*Source records*.
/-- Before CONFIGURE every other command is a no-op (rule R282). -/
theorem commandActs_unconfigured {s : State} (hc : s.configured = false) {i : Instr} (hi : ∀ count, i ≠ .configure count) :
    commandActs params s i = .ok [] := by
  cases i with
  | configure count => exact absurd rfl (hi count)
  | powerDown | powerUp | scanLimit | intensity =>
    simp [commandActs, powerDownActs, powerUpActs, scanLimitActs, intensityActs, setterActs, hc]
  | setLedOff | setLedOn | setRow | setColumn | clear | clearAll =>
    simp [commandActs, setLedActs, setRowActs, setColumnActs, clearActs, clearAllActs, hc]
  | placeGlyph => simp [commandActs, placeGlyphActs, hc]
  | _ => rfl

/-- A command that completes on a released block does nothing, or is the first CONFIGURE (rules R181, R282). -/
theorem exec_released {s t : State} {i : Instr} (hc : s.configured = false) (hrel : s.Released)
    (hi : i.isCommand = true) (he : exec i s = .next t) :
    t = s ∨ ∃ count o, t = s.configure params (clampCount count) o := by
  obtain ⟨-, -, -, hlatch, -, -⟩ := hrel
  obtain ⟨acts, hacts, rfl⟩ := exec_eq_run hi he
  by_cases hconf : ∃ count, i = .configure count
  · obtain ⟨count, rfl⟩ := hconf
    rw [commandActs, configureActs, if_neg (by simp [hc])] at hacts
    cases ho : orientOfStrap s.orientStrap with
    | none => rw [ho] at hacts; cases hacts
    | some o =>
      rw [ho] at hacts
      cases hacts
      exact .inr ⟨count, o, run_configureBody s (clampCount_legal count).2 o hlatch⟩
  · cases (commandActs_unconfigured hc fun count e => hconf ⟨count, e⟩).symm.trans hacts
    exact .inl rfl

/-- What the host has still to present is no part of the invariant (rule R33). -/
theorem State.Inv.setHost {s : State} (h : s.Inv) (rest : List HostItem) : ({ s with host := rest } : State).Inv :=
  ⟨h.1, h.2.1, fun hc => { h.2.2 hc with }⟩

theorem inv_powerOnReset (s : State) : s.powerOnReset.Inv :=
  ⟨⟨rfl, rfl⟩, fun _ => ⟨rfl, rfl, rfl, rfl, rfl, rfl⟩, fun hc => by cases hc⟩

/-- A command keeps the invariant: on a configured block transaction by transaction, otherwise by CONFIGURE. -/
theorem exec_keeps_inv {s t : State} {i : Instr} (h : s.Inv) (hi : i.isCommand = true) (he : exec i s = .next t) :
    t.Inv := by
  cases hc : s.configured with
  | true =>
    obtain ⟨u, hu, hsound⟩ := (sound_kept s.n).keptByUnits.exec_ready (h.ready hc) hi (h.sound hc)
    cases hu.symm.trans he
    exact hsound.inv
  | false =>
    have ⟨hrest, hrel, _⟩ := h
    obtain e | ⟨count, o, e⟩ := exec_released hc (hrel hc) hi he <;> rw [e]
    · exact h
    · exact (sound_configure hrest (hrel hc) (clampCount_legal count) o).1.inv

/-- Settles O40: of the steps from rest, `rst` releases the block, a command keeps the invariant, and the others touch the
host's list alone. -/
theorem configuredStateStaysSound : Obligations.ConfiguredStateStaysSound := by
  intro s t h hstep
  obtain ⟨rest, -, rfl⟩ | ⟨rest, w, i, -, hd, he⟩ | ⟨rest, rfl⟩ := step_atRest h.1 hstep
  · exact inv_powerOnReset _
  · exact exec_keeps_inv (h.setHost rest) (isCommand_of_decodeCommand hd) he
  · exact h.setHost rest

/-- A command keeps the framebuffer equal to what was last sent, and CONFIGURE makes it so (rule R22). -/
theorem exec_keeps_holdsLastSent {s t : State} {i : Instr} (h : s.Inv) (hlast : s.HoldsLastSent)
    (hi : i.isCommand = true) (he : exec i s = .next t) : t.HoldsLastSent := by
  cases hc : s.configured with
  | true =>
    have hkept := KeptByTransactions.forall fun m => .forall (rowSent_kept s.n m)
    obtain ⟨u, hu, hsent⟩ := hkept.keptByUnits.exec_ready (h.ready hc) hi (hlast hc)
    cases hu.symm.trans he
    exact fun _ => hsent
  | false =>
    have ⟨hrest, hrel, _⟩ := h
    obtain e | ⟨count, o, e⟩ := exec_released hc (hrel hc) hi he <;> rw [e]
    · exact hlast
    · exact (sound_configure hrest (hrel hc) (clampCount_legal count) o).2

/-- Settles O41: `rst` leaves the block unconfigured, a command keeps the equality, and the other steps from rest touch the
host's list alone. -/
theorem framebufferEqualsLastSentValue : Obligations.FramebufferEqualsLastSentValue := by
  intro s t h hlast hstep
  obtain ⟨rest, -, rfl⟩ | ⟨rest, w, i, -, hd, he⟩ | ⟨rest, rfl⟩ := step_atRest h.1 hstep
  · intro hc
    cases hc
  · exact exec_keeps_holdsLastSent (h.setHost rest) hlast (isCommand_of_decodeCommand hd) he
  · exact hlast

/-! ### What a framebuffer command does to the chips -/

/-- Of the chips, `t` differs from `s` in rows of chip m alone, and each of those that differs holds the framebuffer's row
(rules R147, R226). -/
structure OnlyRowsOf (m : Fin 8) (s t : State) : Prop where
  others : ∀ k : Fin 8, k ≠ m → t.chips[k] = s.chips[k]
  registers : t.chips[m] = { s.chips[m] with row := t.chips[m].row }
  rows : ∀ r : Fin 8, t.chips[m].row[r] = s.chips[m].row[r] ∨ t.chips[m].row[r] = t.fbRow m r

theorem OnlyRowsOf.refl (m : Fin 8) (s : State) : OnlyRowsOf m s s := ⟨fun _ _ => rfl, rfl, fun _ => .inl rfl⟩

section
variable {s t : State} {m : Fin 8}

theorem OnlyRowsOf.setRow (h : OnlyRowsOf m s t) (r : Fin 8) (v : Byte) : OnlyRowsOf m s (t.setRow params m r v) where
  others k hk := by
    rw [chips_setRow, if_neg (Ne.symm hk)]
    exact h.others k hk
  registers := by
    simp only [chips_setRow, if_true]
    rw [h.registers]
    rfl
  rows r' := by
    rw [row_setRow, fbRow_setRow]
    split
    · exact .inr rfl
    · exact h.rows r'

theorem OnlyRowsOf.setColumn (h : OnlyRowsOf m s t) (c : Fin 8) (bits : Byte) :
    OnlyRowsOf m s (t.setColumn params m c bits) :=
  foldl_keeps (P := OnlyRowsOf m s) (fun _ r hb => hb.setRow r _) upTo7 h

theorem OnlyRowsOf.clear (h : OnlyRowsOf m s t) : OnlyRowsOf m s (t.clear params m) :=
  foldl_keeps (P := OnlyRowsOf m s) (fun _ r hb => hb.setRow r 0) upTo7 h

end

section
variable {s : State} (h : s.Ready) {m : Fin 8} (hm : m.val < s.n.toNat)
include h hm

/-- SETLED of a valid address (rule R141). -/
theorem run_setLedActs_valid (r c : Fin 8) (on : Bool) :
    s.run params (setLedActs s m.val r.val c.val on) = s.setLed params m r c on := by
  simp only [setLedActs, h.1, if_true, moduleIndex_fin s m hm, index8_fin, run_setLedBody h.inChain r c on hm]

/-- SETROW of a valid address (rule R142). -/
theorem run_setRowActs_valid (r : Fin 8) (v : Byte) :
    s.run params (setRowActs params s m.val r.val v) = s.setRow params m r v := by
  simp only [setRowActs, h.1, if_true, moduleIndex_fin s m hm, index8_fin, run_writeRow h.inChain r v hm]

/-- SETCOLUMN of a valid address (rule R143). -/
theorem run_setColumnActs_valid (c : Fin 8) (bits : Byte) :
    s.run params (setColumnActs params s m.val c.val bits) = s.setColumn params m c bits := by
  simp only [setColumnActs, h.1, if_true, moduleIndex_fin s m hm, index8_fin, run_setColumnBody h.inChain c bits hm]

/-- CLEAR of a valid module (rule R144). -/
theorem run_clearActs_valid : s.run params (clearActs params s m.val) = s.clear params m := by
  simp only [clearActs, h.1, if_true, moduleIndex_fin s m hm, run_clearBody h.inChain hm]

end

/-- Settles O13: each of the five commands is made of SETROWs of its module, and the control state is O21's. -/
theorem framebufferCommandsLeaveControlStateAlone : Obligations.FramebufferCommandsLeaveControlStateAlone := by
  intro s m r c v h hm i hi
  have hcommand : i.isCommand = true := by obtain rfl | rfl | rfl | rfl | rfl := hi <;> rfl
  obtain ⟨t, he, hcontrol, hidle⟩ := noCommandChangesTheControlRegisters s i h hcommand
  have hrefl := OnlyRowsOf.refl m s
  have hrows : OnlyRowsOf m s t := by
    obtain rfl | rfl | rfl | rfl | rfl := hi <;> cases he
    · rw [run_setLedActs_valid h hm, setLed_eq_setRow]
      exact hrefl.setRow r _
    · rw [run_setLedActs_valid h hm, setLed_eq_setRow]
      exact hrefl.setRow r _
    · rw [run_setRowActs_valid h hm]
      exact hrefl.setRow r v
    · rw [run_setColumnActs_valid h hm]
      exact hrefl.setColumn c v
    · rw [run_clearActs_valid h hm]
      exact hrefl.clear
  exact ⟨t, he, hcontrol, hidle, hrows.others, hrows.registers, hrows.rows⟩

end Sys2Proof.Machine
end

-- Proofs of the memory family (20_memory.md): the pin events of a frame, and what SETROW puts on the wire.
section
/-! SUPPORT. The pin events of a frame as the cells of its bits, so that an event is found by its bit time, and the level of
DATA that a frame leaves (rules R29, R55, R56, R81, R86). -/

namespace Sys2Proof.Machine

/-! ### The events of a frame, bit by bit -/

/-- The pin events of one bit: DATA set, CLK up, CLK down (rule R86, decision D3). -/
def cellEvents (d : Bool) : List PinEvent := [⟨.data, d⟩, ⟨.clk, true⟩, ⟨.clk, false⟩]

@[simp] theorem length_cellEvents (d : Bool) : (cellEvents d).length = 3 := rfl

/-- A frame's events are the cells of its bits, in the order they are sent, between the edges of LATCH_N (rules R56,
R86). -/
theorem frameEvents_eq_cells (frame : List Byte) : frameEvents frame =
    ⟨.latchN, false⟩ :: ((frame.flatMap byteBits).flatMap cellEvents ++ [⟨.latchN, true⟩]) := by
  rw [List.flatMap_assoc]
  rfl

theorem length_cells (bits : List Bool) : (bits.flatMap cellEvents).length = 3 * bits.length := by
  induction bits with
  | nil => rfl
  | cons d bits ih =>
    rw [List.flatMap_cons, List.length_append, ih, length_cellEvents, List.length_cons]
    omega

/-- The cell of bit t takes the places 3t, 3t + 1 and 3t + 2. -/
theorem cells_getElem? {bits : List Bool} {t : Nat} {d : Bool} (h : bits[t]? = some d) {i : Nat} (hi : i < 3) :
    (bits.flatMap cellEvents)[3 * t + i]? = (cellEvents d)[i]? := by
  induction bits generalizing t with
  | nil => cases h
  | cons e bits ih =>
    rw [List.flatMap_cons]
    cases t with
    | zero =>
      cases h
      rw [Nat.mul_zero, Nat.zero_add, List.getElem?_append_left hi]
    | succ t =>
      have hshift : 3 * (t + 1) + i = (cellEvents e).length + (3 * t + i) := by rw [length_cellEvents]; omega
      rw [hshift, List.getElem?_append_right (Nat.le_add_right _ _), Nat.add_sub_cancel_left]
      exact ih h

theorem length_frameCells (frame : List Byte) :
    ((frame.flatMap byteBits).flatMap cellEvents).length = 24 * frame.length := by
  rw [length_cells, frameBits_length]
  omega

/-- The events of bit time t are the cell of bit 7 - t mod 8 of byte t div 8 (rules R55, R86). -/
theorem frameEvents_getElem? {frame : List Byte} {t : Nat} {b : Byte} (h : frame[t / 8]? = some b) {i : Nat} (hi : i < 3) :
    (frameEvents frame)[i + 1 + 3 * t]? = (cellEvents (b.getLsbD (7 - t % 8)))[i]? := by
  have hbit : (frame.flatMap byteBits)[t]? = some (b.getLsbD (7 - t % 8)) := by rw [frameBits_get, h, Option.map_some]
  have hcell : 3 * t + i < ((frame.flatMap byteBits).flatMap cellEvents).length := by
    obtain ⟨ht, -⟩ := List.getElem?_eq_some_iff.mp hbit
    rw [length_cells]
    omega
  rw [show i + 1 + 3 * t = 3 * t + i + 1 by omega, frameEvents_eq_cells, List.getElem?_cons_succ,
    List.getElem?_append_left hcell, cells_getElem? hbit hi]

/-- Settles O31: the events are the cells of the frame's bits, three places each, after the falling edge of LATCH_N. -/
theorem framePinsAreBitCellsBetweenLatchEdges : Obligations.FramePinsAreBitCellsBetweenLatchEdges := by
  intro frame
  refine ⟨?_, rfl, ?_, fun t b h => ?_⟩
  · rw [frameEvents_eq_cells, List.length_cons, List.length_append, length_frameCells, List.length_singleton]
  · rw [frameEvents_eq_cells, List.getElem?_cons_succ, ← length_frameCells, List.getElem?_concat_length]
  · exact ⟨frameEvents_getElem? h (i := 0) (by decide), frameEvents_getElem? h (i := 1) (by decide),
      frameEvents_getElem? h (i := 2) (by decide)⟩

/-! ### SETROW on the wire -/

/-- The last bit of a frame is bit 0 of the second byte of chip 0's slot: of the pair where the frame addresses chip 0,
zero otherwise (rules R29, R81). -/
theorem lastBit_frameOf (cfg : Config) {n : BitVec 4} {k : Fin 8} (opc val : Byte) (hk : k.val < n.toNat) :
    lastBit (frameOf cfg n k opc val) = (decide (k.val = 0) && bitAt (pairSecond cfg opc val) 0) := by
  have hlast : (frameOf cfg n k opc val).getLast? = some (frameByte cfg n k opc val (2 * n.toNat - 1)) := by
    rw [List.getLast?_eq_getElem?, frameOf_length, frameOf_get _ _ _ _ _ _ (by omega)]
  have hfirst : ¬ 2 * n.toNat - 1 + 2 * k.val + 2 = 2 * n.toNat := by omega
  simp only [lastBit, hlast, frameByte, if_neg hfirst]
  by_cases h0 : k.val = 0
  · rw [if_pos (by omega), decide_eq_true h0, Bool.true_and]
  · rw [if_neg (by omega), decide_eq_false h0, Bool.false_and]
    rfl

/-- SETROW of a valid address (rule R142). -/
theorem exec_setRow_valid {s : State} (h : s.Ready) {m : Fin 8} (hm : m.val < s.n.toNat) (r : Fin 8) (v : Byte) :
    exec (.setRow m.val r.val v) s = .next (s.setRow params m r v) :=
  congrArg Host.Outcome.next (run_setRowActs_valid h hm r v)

*Exercise brief*. Could you count the lines in the material above that include the word "variable"? Give the count alone.

*Your response*. 2